Task statement » Look through the material below and return every line that contains "false".

══════

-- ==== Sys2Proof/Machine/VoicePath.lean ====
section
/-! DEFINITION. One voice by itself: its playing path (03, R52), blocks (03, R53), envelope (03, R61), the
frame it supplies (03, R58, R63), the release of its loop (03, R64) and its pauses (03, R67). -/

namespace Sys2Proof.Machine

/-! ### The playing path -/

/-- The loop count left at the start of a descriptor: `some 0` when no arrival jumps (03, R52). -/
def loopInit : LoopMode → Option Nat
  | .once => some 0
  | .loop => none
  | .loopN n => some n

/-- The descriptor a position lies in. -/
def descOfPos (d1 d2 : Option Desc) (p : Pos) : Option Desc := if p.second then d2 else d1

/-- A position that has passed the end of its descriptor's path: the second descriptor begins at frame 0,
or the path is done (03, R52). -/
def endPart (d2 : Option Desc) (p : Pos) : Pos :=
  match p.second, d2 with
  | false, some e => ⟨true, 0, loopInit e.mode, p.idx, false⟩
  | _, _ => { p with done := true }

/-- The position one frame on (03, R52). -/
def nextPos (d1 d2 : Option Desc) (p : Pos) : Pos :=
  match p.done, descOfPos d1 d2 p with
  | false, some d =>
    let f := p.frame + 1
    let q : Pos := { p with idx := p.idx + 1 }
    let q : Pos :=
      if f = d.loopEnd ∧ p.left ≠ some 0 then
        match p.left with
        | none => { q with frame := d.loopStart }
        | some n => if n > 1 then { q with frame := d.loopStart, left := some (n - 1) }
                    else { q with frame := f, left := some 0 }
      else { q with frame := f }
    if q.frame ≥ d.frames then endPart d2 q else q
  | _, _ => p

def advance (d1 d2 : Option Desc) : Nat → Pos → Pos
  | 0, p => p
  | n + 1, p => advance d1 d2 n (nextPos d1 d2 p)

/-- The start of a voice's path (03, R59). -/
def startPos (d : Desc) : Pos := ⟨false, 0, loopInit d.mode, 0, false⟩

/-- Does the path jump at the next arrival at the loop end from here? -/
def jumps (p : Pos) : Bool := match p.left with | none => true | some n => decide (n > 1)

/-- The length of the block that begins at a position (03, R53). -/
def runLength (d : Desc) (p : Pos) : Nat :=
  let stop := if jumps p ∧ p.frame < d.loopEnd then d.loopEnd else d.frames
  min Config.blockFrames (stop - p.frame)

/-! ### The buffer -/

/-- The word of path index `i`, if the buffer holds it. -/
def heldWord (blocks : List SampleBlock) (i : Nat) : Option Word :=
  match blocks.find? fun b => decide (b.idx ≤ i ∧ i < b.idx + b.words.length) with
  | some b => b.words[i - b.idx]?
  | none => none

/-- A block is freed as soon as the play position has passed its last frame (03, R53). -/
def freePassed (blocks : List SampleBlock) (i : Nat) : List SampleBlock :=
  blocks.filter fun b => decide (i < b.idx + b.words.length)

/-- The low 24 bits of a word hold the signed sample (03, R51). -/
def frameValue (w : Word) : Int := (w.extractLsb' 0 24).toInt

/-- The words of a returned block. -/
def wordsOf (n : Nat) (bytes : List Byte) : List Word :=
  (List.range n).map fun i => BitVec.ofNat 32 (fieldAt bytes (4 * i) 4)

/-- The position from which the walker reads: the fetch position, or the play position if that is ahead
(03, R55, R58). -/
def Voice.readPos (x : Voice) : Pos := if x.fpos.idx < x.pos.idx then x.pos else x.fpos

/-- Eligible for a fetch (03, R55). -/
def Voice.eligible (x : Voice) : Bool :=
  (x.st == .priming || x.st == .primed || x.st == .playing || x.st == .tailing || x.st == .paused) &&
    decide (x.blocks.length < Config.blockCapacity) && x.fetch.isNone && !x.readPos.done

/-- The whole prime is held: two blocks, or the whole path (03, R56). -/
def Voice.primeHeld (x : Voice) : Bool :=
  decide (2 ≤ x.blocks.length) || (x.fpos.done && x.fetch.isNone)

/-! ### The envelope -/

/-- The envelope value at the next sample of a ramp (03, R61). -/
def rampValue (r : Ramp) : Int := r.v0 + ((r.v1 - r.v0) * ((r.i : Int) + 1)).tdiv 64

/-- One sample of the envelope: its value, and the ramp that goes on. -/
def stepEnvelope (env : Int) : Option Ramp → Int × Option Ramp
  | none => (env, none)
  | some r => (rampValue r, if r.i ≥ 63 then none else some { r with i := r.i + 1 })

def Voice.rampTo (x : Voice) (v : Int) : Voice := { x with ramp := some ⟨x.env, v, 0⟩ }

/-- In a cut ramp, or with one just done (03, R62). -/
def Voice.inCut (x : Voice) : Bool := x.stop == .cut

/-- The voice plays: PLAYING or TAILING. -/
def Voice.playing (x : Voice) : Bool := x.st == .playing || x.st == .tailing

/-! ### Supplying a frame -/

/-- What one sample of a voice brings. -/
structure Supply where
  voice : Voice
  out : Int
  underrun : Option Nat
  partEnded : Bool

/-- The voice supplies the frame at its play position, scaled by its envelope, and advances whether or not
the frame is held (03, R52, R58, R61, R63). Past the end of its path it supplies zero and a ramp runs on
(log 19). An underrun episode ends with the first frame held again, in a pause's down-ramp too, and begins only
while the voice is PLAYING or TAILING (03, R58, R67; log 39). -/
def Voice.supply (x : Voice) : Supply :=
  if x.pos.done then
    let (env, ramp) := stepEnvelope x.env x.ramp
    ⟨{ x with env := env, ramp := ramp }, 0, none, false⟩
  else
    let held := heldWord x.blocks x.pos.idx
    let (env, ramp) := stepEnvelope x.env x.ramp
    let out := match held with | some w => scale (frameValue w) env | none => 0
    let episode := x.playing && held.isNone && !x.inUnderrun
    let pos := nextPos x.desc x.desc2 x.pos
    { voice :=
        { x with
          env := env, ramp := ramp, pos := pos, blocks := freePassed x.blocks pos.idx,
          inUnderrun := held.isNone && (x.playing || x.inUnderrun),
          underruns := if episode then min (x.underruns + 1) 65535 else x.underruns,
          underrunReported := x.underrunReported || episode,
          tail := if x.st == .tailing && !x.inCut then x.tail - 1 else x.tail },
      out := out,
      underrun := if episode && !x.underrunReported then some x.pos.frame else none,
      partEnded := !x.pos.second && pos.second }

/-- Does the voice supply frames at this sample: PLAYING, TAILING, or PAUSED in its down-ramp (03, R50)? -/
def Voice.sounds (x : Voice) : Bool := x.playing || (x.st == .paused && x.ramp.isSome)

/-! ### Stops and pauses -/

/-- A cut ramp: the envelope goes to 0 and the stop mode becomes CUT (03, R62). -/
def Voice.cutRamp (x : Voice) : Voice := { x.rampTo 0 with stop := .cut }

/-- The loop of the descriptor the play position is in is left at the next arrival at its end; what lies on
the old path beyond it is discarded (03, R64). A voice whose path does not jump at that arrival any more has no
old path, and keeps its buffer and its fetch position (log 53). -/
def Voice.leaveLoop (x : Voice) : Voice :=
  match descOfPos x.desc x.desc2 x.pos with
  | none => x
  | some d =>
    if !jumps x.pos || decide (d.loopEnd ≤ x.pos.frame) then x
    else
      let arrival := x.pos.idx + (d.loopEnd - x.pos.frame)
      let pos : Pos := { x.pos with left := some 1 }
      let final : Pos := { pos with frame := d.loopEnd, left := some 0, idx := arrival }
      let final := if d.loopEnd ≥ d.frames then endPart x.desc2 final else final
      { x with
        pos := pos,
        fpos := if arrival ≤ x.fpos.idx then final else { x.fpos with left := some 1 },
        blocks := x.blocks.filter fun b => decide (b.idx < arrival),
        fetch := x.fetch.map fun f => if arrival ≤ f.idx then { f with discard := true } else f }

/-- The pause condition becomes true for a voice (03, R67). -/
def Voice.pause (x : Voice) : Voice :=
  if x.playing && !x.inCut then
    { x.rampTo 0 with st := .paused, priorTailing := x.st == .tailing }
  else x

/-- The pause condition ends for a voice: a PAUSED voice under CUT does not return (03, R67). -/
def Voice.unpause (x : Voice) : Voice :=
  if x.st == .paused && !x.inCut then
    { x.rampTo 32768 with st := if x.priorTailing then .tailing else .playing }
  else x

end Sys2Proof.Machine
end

══════

Output of the task »
  | false, some e => ⟨true, 0, loopInit e.mode, p.idx, false⟩
  | false, some d =>
def startPos (d : Desc) : Pos := ⟨false, 0, loopInit d.mode, 0, false⟩
    ⟨{ x with env := env, ramp := ramp }, 0, none, false⟩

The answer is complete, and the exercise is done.